Artigo 2º A Associação tem como fins promover o intercâmbio, o desenvolvimento e a valorização dos médicos, enfermeiros, administrativos e outros profissionais que integram as unidades de saúde familiar, no contexto de equipas multiprofissionais. § Único – Para a realização dos seus fins, a Associação desenvolverá as ações que os seus órgãos entenderem adequadas. A Associação tem como objeto a: a) promoção do intercâmbio de ideias, experiências e documentos; b) produção conjunta de instrumentos de boas prácticas, de qualidade e de governação clínica; c) promoção do desenvolvimento profissional contínuo, priveligiando as áreas de trabalho em equipa; d) contribuição para a acreditação das unidades de saúde familiar; e) contribuição para a sustentabilidade e otimização do Serviço Nacional de Saúde, melhorando o acesso, a adequação, a efetividade, a eficiência e a qualidade dos cuidados de saúde, nas unidades de saúde familiar; f) discussão e delineação de estratégias concertadas de intervenção junto dos órgãos políticos, de administração, da sociedade e dos media; g) colaboração com outras organizações e entidades com objeto e/ou ações convergentes.
Capítulo Segundo: dos Associados Artigo 3º A Associação terá três tipos de associados: a) Efetivos: médicos, enfermeiros, administrativos e outros profissionais que exerçam atividade profissional em Unidades de Saúde Familiar; b) Extraordinários: outros profissionais de saúde que colaborem com as USF, ou que de alguma forma possam contribuir para o objeto da Associação; c) Honorários: todos os indivíduos que prestem serviços relevantes à Associação, propostos por qualquer associado efetivo e admitidos em Assembleia Geral. § Único – A admissão dos Associados efetivos e extraordinários depende de aprovação da Direção.
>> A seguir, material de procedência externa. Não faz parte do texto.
/-- R189: a flag that a sample sets while the arm is set posts a PRESENCE of class 4. -/
theorem State.sample_posts_presence {s : State} (vane : BitVec 4) (lamp : Bool) (harm : s.scs.healthArm = true)
    (hnew : (s.sampleHeard vane lamp).scs.faults ≠ s.scs.faults) (hinv : QueueInv s)
    (hnone : s.entryOf .presence = none) (hroom : s.nq.entries.length < 7) :
    PostedAnew s (s.sample vane lamp) .presence 4 := by
  obtain ⟨v, hv, hvnq, hnq⟩ := (s.sampleHeard_faulted vane lamp).posted harm hnew
  change v.nq = s.nq at hvnq
  have hpost := State.post_new (s := v) (cls := 4) (n := .presence) (State.dropsPost_false fun _ => rfl)
    (by unfold State.entryOf; rw [hvnq]; exact hnone) (by rw [hvnq]; exact hroom.trans (by decide))
  rw [← hnq, hvnq] at hpost
  have hentries := congrArg Nq.entries hpost
  have hmem : v.postEntry 4 .presence ∈ (s.sampleHeard vane lamp).nq.entries := by
    rw [hentries]
    exact mem_insertEntry.2 (.inl rfl)
  have htime : v.prt.time = s.prt.time := congrArg Prt.time hv.prt
  refine ⟨v.postEntry 4 .presence, ?_, rfl, rfl, htime, rfl, rfl⟩
  obtain hsame | ⟨u, cls, p, hunq, huqlc, hposts⟩ :=
    (s.sampleHeard vane lamp).gduSample_posts (s.sampleHeard vane lamp).sampleRecord
  · rw [State.sample_heard, hsame]
    exact hmem
  · have hgood := (queueInv_iff.1 hinv).sampleHeard vane lamp
    rw [State.sample_heard, hposts]
    have hkey : (v.postEntry 4 .presence).key ≠ (Notice.sighting p).key :=
      show Key.presence ≠ Key.sighting p.id from nofun
    refine State.post_keeps_other ?_ ?_ (by rw [hunq]; exact hmem) hkey cls
    · rw [huqlc, hunq]
      exact hgood.1
    · rw [hunq, hentries]
      change (insertEntry _ _).length < _
      rw [insertEntry_length]
      exact Nat.succ_lt_succ hroom

theorem OnlyDetects.scs {s t : State} (h : OnlyDetects s t) : t.scs = s.scs := by rw [h]

theorem State.sample_scs (s : State) (vane : BitVec 4) (lamp : Bool) :
    (s.sample vane lamp).scs = (s.sampleHeard vane lamp).scs := (State.gduSample_only _ _).scs

/-- R35, R36, R30: the conditions that a sample finds, as its SFE shows them. -/
theorem State.sample_conditions (s : State) (vane : BitVec 4) (lamp : Bool) :
    ((!s.sfe.anemoSilent && (s.sampleSfe vane lamp).anemoSilent) = true ↔
      s.sfe.silentRun ≠ 2400 ∧ (s.sample vane lamp).sfe.silentRun = 2400) ∧
    ((!s.sfe.vaneErratic && (s.sampleSfe vane lamp).vaneErratic) = true ↔
      s.sfe.vaneRecord.countP id < 8 ∧ 8 ≤ (s.sample vane lamp).sfe.vaneRecord.countP id) ∧
    ((!s.sfe.dustLamp && (s.sampleSfe vane lamp).dustLamp) = true ↔
      s.sfe.lampLow ≠ 20 ∧ (s.sample vane lamp).sfe.lampLow = 20) := by
  rw [s.sample_sfe]
  unfold Sfe.anemoSilent Sfe.vaneErratic Sfe.largeChanges Sfe.dustLamp
  simp only [Bool.and_eq_true, Bool.not_eq_true', decide_eq_false_iff_not, decide_eq_true_iff]
  exact ⟨Iff.rfl, and_congr_left' Nat.not_le, Iff.rfl⟩

/-- R35: the silent run after a sample with ANEMO in service. -/
theorem State.sample_silentRun {s : State} (h : s.sfe.anemoIn = true) (vane : BitVec 4) (lamp : Bool) :
    (s.sample vane lamp).sfe.silentRun = match s.peerMedian with
      | some v => if s.sfe.anemoCount = 0 ∧ 40 ≤ v then min (s.sfe.silentRun + 1) 2400 else 0
      | none => 0 := by
  rw [(s.sample_runs vane lamp).2.1, if_pos h, congrArg Sfe.lastAnemo (Sfe.sampleAnemo_in h s.ownRec.speedFactor)]
  unfold silentAfter
  cases s.peerMedian with
  | none => rfl
  | some v => rfl

/-- R36: the record of large changes after a sample with VANE in service. -/
theorem State.sample_vaneRecord {s : State} (h : s.sfe.vaneIn = true) (vane : BitVec 4) (lamp : Bool) :
    (s.sample vane lamp).sfe.vaneRecord = newest 240 (s.sfe.vaneRecord ++ [match s.sfe.vanePrev with
      | some x => decide (3 ≤ sectorDistance (s.sample vane lamp).sfe.raw x)
      | none => false]) := by
  obtain ⟨hraw, -, -, -, hrecord⟩ := s.sample_vane vane lamp
  have hin := Sfe.sampleVane_in h (grayDecode vane)
  have hnew : (s.sfe.sampleVane (grayDecode vane)).vaneRecord =
      newest 240 (s.sfe.vaneRecord ++ [s.sfe.largeChange (grayDecode vane)]) := by simp only [hin]
  rw [hrecord, hraw, congrArg Sfe.raw hin, hnew]
  unfold Sfe.largeChange
  cases s.sfe.vanePrev with
  | none => rfl
  | some p => rfl

theorem quiet_iff {q a b c : Bool} : (q && !a && !b && !c) = true ↔ q = true ∧ ¬a = true ∧ ¬b = true ∧ ¬c = true := by
  simp [and_assoc]

/-- Settles O21: CLEAR FAULTS by its own rule; a sample by its fault events and GDU's one post. -/
theorem clearFaultsClears : Obligations.ClearFaultsClears := by
  refine ⟨fun s hport hbusy hst => ?_, fun vane lamp s hrst => ?_⟩
  · obtain ⟨t, ht, heq⟩ := clearFaults_clears hport hbusy hst
    rw [State.clearedScs_eq] at heq
    exact ⟨t, ht, heq⟩
  · let u := s.takeEvent isSampleEvent
    refine ⟨u.sample vane lamp, exec_sampleEvent hrst vane lamp, ?_⟩
    obtain ⟨hsilent, herratic, hdark⟩ := u.sample_conditions vane lamp
    obtain ⟨hflags, hquiet⟩ := u.sampleHeard_flags vane lamp
    have harm := (u.sampleHeard_faulted vane lamp).arm
    rw [← u.sample_scs] at hflags hquiet harm
    refine ⟨fun hin => State.sample_silentRun (s := u) hin vane lamp,
      fun hin => State.sample_vaneRecord (s := u) hin vane lamp, ?_, ?_, ?_, ?_, ?_, harm, fun harmed hnew => ?_⟩
    · rw [hflags]
      exact Bool.or_eq_true_iff.trans (or_congr_right hsilent)
    · rw [hflags]
      exact Bool.or_eq_true_iff.trans (or_congr_right herratic)
    · rw [hflags]
      exact Bool.or_eq_true_iff.trans (or_congr_right hdark)
    · rw [hflags]
      rfl
    · rw [hquiet, quiet_iff, hsilent, herratic, hdark]
      rfl
    · rw [u.sample_scs] at hnew
      exact State.sample_posts_presence (s := u) vane lamp harmed hnew

end Sys2Proof.Machine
Artigo 4º São direitos dos Associados eleger ou ser eleito para os diversos cargos da Associação e participar em todas as suas atividades.
Artigo 5º São deveres dos Associados pagar a quota periódica, a determinar em Assembleia Geral, prestar efetiva colaboração nas iniciativas promovidas pela Associação e cumprir as determinações dos seus órgãos.
Artigo 6º O não cumprimento das disposições do presente estatuto sujeita o Associado à aplicação, pela Direção, das sanções de advertência, suspensão e exclusão, a aplicar no âmbito de processo a regulamentar, com prévia audiência do arguido. § Único - Da sanção aplicada nos termos do número anterior, poderá ser interposto recurso para a Assembleia Geral.
Artigo 7º Serão excluídos da Associação os Associados que praticarem atos contrários aos seus objetivos, que possam afetar o seu prestígio ou a sua atividade e os que mantiverem em atraso o pagamento de mais de um ano de quotas, que não sejam liquidadas nos 30 dias seguintes ao da interpelação.
Capítulo Terceiro: dos órgãos da Associação Artigo 8º São órgãos da Associação a Assembleia Geral, a Direção e o Conselho Fiscal. § Único - Os órgãos sociais, não remunerados, são eleitos, em Assembleia Geral, por períodos de três anos, renováveis, segundo um regulamento eleitoral a elaborar.
Artigo 9º A Assembleia Geral é constituída pelos Associados efetivos que se encontrem em pleno exercício de seus direitos, segundo lista previamente afixada, assinada pelo Presidente da Mesa. § 1 - A Mesa da Assembleia Geral é constituída por um presidente, um vice-presidente e um secretário. § 2 - A falta ou impedimento de um membro da Mesa pode ser suprida por qualquer Associado presente, proposto pela Mesa e aceite pela Assembleia.
Artigo 10º Compete à Assembleia Geral: a) eleger a mesa e os restantes órgãos sociais, em escrutínio secreto; b) apreciar e votar os atos da Direção, o seu relatório de contas de exercício, o balanço e o orçamento para o ano seguinte; c) fixar e alterar, sob proposta da Direção, o valor das quotas; d) autorizar a direção a adquirir ou a alienar bens móveis e imóveis.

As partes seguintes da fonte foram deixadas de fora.